Which Todoist alternative has habit tracking and Pomodoro?
TickTick is the only Todoist alternative on this list with built-in habit tracking, Pomodoro timer, and Eisenhower Matrix. These features are included on the free plan, with expanded limits on Premium at $35.99/year. No other alternative on this list bundles all three in one app.
Is ClickUp too complex to replace Todoist?
ClickUp can feel overwhelming if you adopt every feature at once. The fix: start with tasks and lists only, then add docs, goals, or time tracking one feature at a time over 2-3 weeks. A 10-person team that phases the rollout avoids the complexity trap. ClickUp Unlimited at $7/user/month yearly is also $1/user/month cheaper than Todoist Business.
What Todoist alternative works best with Outlook?
Microsoft To Do integrates directly with Outlook Tasks and is free. For a more advanced option, Akiflow pulls tasks from Outlook (along with other sources) into a universal inbox for time blocking. If Outlook integration is your primary switching trigger, Microsoft To Do is the simplest choice.
Is Todoist still worth paying for in 2026?

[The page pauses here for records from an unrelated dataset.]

/-- `PEER_LOST`: a peer that has been RECOVERING for `NIRTO` cycles is LOST; the quotes of grids that wait on it are void with blame
PEER; what waits there traps, or issues again and traps (R317, R318, R377). -/
def execPeerLost (node : Nat) (s : State) : Host.Outcome State Fault Refusal :=
  if s.peerState node = 2 ∧ (s.hubReg 0x4A4).toNat ≤ Tab.read s.recovering node 0 then
    let mccs := s.mccs.filter (fun e => e.2.queue.any (fun q => q.waiting && s.queuePeer e.1 q == some node))
    let parties := s.groups.filter (fun e => s.awaitsPeer e.2 node || (e.2.mcc && mccs.any (fun m => m.1 == gidCluster e.1)))
    let gs := (parties.map (fun e => (s.gang e.2.gang).grid)).eraseDups
    let s0 := s.losePeer node
    let s1 := s0.publish [(0x6000 + node, word (setField (s.mapWord (0x6000 + node)) 1 0 3))] []
    .next (gs.foldl (fun s g => s.voidQuote g blamePeer 0 .remoteUnreachable true false) s1).settleCheck
  else .next s

/-- An open peer window holds a range of local HBM (R363, R376). -/
def State.inWindow (s : State) (a n : Nat) : Bool :=
  (List.range 4).any (fun w =>
    let base := (s.hubReg (0x4C0 + 8 * w)).toNat * 4096
    let pages := (s.hubReg (0x4C4 + 8 * w)).toNat
    decide (base ≤ a) && decide (a + n ≤ base + 4096 * pages))

/-- `PEER_ACCESS`: performed inside an open window and on local HBM, neither stamped nor checked; refused otherwise (R197, R376). A
write of a sync-typed granule is refused too (R176). -/
def execPeerAccess (a : PeerAccess) (s : State) : Host.Outcome State Fault Refusal :=
  let n := match a.write with | some bs => bs.length | none => a.len
  let loc := hbmLoc a.addr
  if s.peerState a.node = 1 ∧ 0 < n ∧ a.addr + n ≤ 2 ^ 64 ∧ s.inWindow a.addr n ∧ s.hbmOk a.addr ∧ s.hbmOk (a.addr + n - 1) then
    match a.write with
    | none => .next s
    | some bs => if s.isSync loc n then .next s else .next ((s.endRels loc n).storeBytes loc bs)
  else .next s

/-- The leaf of a context at an address, with its level, location and value, if one is there (R149, R150). -/
def State.leafAt (s : State) (ctx va : Nat) : Option (Nat × Nat × Nat) :=
  match walkFrom s { ctx := ctx, part := 0, user := false, tlbs := [], who := none } va 5 (s.ctx ctx).root [] with
  | .ok l => if l.tile.isNone then l.walk.getLast?.map (fun e => ((Nat.log2 l.size - 12) / 9, e.1, e.2)) else none
  | .error _ => none

/-- Demotion from a tier is on: its low mark is not 0 and its high mark not below it (R158). -/
def State.demotes (s : State) (tier : Nat) : Bool :=
  let lo := (s.hubReg (0x200 + 8 * tier)).toNat
  let hi := (s.hubReg (0x204 + 8 * tier)).toNat
  decide (0 < lo) && decide (lo ≤ hi)

/-- `DEMOTION`: the clock scan comes to a page whose tier field lets it go lower; one with A set has it cleared and is passed over,
one with A clear begins to migrate (R158). How many pages are free, and where the scan stands, the device does not show. A page of a
tile leaf is never demoted (log 137, DESIGN CHOICE, unsafe). -/
def execDemotion (ctx va : Nat) (s : State) : Host.Outcome State Fault Refusal :=
  match s.leafAt ctx va with
  | none => .next s
  | some (_, loc, e) =>
    let ty := field e 4 2
    let tier := field e 53 52
    let lower := (ty = 0 ∧ (tier = 1 ∨ tier = 2)) ∨ (ty = 1 ∧ tier = 2)
    if !(s.ctx ctx).live ∨ !lower ∨ !s.demotes ty ∨ bit e 11 then .next s
    else if bit e 9 then .next (s.storeBytes loc (bytesLE 8 (setField e 9 9 0)))
    else .next { s.storeBytes loc (bytesLE 8 (setField e 11 11 1)) with migrations := s.migrations ++ [(ctx, va, ty + 1, loc)] }

/-- `MIGRATION_DONE`: the page's bytes lie in their new frame, its entry is rewritten, stale entries leave the TLBs and M clears (R158,
R200). A frame of CXL memory is one that a decoder covers. -/
def execMigrationDone (ctx va frame : Nat) (s : State) : Host.Outcome State Fault Refusal :=
  match s.migrations.find? (fun m => m.1 == ctx && m.2.1 == va), s.leafAt ctx va with
  | some m, some (lvl, loc, e) =>
    let ty := m.2.2.1
    let size := 2 ^ (12 + 9 * lvl)
    let at_ := fun (t a : Nat) => if t = 0 then hbmLoc a else if t = 1 then cxlLoc a else hostLoc a
    let old := field e 51 12 * 2 ^ 12 / size * size
    let new := frame * 2 ^ 12 % 2 ^ 52 / size * size
    if loc ≠ m.2.2.2 ∨ !bit e 11 ∨ (ty = 1 ∧ (s.cxlPort new).isNone) then .next s
    else
      let e1 := setField (setField (setField e 4 2 ty) 51 12 (new / 2 ^ 12)) 11 11 0
      let s1 := (s.relocate (at_ (field e 4 2) old) (at_ ty new) size).clearStamps (at_ ty new) size
      .next { s1.storeBytes loc (bytesLE 8 e1) with tlb := s1.tlb.filter (fun t => t.loc != loc), migrations := s.migrations.erase m }
  | _, _ => .next s

end Sys2Proof.Machine
end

Todoist is worth paying for if you value fast cross-platform task capture, natural language input, and lightweight shared projects. It is not worth paying for if you need calendar-first planning, team dashboards, built-in time tracking, or docs alongside tasks. The Pro plan at $5/month yearly remains reasonable for solo users who use Todoist daily.
The Business plan at $8/user/month yearly faces stiffer competition from ClickUp’s pricing tiers and Trello’s free and paid plans.